Tenía, probablemente, un televisor para ver los partidos del club de fútbol, una ventana a la calle en Milán, un escritorio con un computador para escribir docuguiones, un teléfono celular, vino y aceitunas, medio limón seco y media botella de ginebra y medio chorizo y medio queso de cabra en su nevera de soltero, media vida vivida y eso era la felicidad a los 31. Pero su padre murió y le dejó un rancho en ruinas en una montaña de los Alpes. Cuando decide ir a ver el sitio descubre que su padre tuvo una vida doble, y que en la segunda, como montañista, fue la más singular. Para su hijo Pietro fue siempre un hombre comedido, formal, consciente ciudadano, aplicado al punto de cumplir las normas de tránsito mientras estaba sufriendo un infarto, pero en la mitad de su vida se convirtió en un hombre que amaba la montaña, un ser montaraz y aislado, que vivió las tensiones de los que migran del campo a la ciudad y a la misma edad del hijo intentó recuperar lo perdido entregándose al amor por las altas montañas. Uno de esos campesinos de las altas montañas, Bruno, entabló una relación de amistad con su padre. El descubrimiento de la solidez de esa amistad le hace pensar al hijo en todo lo que dejó cuando decidió quedarse en Milán y abandonar la compañía y los sueños de su padre por los propios. Y sobre todo aprendió esto: que cuando no estás, los demás siguen viviendo sin ti. Todo lo que desconoce del padre puede entenderlo ahora a través de Bruno. Y Bruno le propone culminar el último sueño del padre: reconstruir la casa en ruinas que le heredó en las montañas. Ese gesto los hermana para siempre.

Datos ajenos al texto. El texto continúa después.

/-- PREF, PREFH, CLEAN, INV, LDA, STREL and FENCE complete. PREF and PREFH answer a next state on every state and operand:
PREF in mode .l starts the fill of an absent page and in mode .g brings the sector into L1 (which keeps it if it can
make room), PREFH brings the line into the memory-side cache; a hint that misses the TLBs joins the page walk of its
page, or starts one where the walker takes it, and the slot goes on; a hint that names nothing is dropped and counted
in HINTDROP, one whose request cannot cross the dies now does nothing, and none traps. CLEAN and INV, where the
address translates with read permission, start the write-back of the sector's dirty bytes, INV also making the rest of
it invalid. LDA, where its access passes its checks and its bytes are there (the scratchpad, an L1 hit at scope .core,
the memory-side cache or the core's own dirty bytes in mode .g at a wider scope, or the bytes that it has waited for),
applies the acquire actions of its scope and writes them zero-extended. STREL, where its access passes its checks, its
comparison is over and its release is done (in mode .g at scope .core with room in the L1), stores in every mode.
FENCE, where its release is done and no load is outstanding, releases and acquires as its two bits say. That a hint
whose request cannot cross the dies now does nothing is the model's choice (log 56), and so are the L1's room (log 24)
and FENCE with neither bit set: R148 reserves that encoding, which is no well-formed instruction, and the model lets
it only advance. (R112, R136, R141, R146, R147, R148, R149, R150, R156, R340, notes/assumptions/24.md,
notes/assumptions/56.md) -/
def Obligations.HintsAndCacheResults : Prop :=
  (∀ (s : State) (o : BitVec 9) (b : BitVec 5),
    let ea := scaled (s.rg b) o 128
    let L := s.local? s.myCore s.me.ctx.toNat ea.toNat
    (L = .outside → exec (.pref o 0 b) s = .next ((s.modMe Slot.dropHint).advance)) ∧
    (∀ p, L = .absent p → exec (.pref o 0 b) s = .next ((s.modCore s.myCore (fun k => k.request s.me.ctx.toNat p)).advance)) ∧
    (∀ p, L = .failed p → exec (.pref o 0 b) s = .next s.advance) ∧
    (∀ f a, L = .here f a → exec (.pref o 0 b) s = .next s.advance) ∧
    (∀ e a, Translates s ea .load e a →
      (s.heldBack s.myCore a = false → exec (.pref o 2 b) s = .next ((s.fillSector s.myCore a).advance) ∧
        exec (.prefh o b) s = .next ((s.mscBring (a / 256)).advance)) ∧
      (s.heldBack s.myCore a = true → exec (.pref o 2 b) s = .next s.advance ∧ exec (.prefh o b) s = .next s.advance)) ∧
    (2 ^ 48 ≤ ea.toNat ∨ (∃ e, s.lookup s.myCore s.me.ctx.toNat ea.toNat = some e ∧ e.allows .load = false) →
      exec (.pref o 2 b) s = .next ((s.modMe Slot.dropHint).advance) ∧
      exec (.prefh o b) s = .next ((s.modMe Slot.dropHint).advance)) ∧
    (ea.toNat < 2 ^ 48 → s.lookup s.myCore s.me.ctx.toNat ea.toNat = none →
      let v := coveOf s.myCore
      let w : Bool → Walk := fun fill => { ctx := s.me.ctx.toNat, va := ea.toNat, hints := [⟨s.myCore, s.mySlot, s.me.taskid, ea.toNat, fill⟩] }
      s.walkRoom v s.me.ctx.toNat ea.toNat = true →
        exec (.pref o 2 b) s = .next ((s.enterWalk v (w true)).advance) ∧
        exec (.prefh o b) s = .next ((s.enterWalk v (w false)).advance)) ∧
    (∀ m, ∃ t, exec (.pref o m b) s = .next t ∧ t.me.pc = s.nextPc) ∧ (∃ t, exec (.prefh o b) s = .next t ∧ t.me.pc = s.nextPc) ∧
    (∀ e a, Translates s ea .load e a →
      let sec := a / 128
      let k := s.core s.myCore
      let l := k.sectorBytes sec
      let C := s.cleanAt sec false
      let I := s.cleanAt sec true
      exec (.clean o b) s = .next C.advance ∧ exec (.inv o b) s = .next I.advance ∧
      (l = [] → (C.core s.myCore).wb = k.wb ∧ (C.core s.myCore).l1 = k.l1) ∧
      (l ≠ [] → (C.core s.myCore).wb = k.wb ++ [{
        num := k.wbSeq, bytes := l, tag := none, drop := false, held := s.regionHeld s.myCore (128 * sec) }]) ∧
      (∀ q ∈ (I.core s.myCore).l1, q.2.dirty = true ∨ q.1 / 128 ≠ sec) ∧
      (∀ w ∈ (I.core s.myCore).wb, (∃ p ∈ w.bytes, p.1 / 128 = sec) → w.drop = true))) ∧
  (∀ (s : State) (o : BitVec 6) (sc : BitVec 3) (z : BitVec 2) (b d : BitVec 5) (c a f h : Nat) (e : TlbEntry) (l : List Byte),
    let n : Nat := 2 ^ z.toNat
    let ea := scaled (s.rg b) o n
    let W : State → List Byte → Out := fun t l =>
      .next (((t.acquireAt s.myCore sc.toNat).wg d (BitVec.ofNat 64 (leNat l))).advance)
    let fresh := s.me.held = none ∧ s.me.loads.any (fun l => l.dest == .hold) = false
    (LocalAt s ea n f a → s.poisoned a n = false → fresh →
      exec (.lda o sc z 0 b d) s = W (touched s ea f false) (s.bytes a n)) ∧
    (GlobalAt s ea n .load e a → s.poisoned a n = false → sc = 0 → Hits s a n → fresh →
      exec (.lda o sc z 2 b d) s = W s (seenBytes s a n)) ∧
    (GlobalAt s ea n .load e a → s.poisoned a n = false → (∀ i, i < n → s.poisoned (a + i) 1 = false) → sc ≠ 0 →
      s.me.loading a n = false → s.heldBack s.myCore a = false → s.paired = false →
      exec (.lda o sc z 2 b d) s = W (s.tagCheck a (e.physical ea.toNat) (extent sc)) ((List.range n).map (fun i =>
        match (s.core s.myCore).l1.find (a + i) with
        | some y => if y.dirty then y.data else s.byte (a + i)
        | none => s.byte (a + i)))) ∧
    (s.me.held = some l →
      (CoveAt s ea n c a h → s.poisoned h n = false → exec (.lda o sc z 1 b d) s = W (reached s c a) (l.take n)) ∧
      (GlobalAt s ea n .load e a → s.poisoned a n = false → sc = 0 → exec (.lda o sc z 2 b d) s = W s (l.take n)))) ∧
  (∀ (s t : State) (o : BitVec 6) (sc : BitVec 3) (z : BitVec 2) (b d : BitVec 5) (c a f h : Nat) (e : TlbEntry),
    let n : Nat := 2 ^ z.toNat
    let ea := scaled (s.rg b) o n
    let l := leBytes n (s.rg d).toNat
    let go := goes s
    (s.paired = false ∨ s.me.agreed = true) →
    (LocalAt s ea n f a → Released (touched s ea f true) sc.toNat t →
      exec (.strel o sc z 0 b d) s = .next ((t.putBytes a l).advance)) ∧
    (CoveAt s ea n c a h → Released (reached s c a) sc.toNat t →
      exec (.strel o sc z 1 b d) s = .next ((if go then t.post (Agent.slot s.myCore s.mySlot) (Agent.owner c)
        (.coveStore s.me.ctx.toNat s.myCore s.mySlot a n (BitVec.ofNat 512 (leNat l))) else t).advance)) ∧
    (GlobalAt s ea n .store e a → Released s sc.toNat t → s.me.loading a n = false →
      (∀ u, sc = 0 → RoomMade t go [a / 128] u → exec (.strel o sc z 2 b d) s = .next ((if go then u.putGlobal a l else u).advance)) ∧
      (sc ≠ 0 → (t.core s.myCore).writingBack a n = false → t.heldBack s.myCore a = false → exec (.strel o sc z 2 b d) s =
        .next ((if go then t.writeThrough a l (some (sc.toNat, s.myCore, s.me.ctx.toNat)) else t).advance)))) ∧
  (∀ (s t : State) (sc : BitVec 3),
    exec (.fence 0 0 sc) s = .next s.advance ∧
    (s.me.loads = [] → exec (.fence 0 1 sc) s = .next ((s.acquireAt s.myCore sc.toNat).advance)) ∧
    (Released s sc.toNat t → exec (.fence 1 0 sc) s = .next t.advance ∧
      (s.me.loads = [] → exec (.fence 1 1 sc) s = .next ((t.acquireAt s.myCore sc.toNat).advance))))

La vida que llevamos empieza antes de nosotros mismos. Empieza con tu madre enfermera y tu padre químico. Con la soledad de él y la sociabilidad de ella que define tu carácter. Y lo primero que viene a entorpecer tu nacimiento es la vida de los tuyos. Aunque los ames y agradezcas lo que hicieron por ti, que más bien es lo que dejaron de hacer por ellos para hacerlo por ti, un día debes dejarlos y seguir tu propio destino. Hay algunas constataciones universales en la concepción de Las ocho montañas. La amistad, el amor y el destino son las generales. Pero hay otras no menos importantes, aunque el autor se ocupe menos en ampliarlas: la migración del campo a la ciudad, el silencio y el misterio petrificado de las altas montañas, el peso en extinción de los glaciares y los bosques y la fauna silvestre, la distancia generacional entre hijos y padres, entre campesinos y gente urbana, y el fin de lo moderno en la mirada asombrada del niño perdido del padre. Hay sobre todo hay una observación final sorprendente: las decisiones personales tienen efectos universales. El efecto de una decisión del padre marca la decisión futura del hijo. Algunas decisiones personales son éticas y políticas y cambian el mundo.

Desde Marzo de 2020 al día de hoy, 7 de abril, según el diario El País: "Italia registró 3.599 nuevos contagiados, la menor cifra diaria desde el 17 de marzo. En total, 132.547 personas se han infectado en el país. También han fallecido 636 personas desde el lunes, con lo que la cifra de muertos es ya de 16.523". Italia, un país de clase media, estado de bienestar y turismo de alto consumo que se negó a cerrar sus comercios y lugares públicos hasta mediados de marzo lo que ocasionó una multiplicación exponencial del contagio que acabó en neumonías fatales y en abril superó a China en muertes y ya había gente sin recursos asaltando supermercados por necesidad. La mayoría de esas muertes son personas de la tercera edad. Una generación que desaparece en una región.

¿Lo que pasa en Italia hoy es lo que nos pasará dentro de dos semanas aun cuando no tengamos un estado de bienestar, ni un sistema de salud pública, ni ahorros para enfrentar lo que viene debido al neoliberalismo que privatizó obligaciones del Estado en Latinoamérica? De ser así, ¿por qué habríamos de creer que ante un sistema hospitalario colapsado deben morir los viejos para dar la oportunidad de vivir a las nuevas generaciones? ¿Por qué habríamos de pensar que el mundo será viable si se salvan los más jóvenes porque en los jóvenes están los llamados a salvar el mundo?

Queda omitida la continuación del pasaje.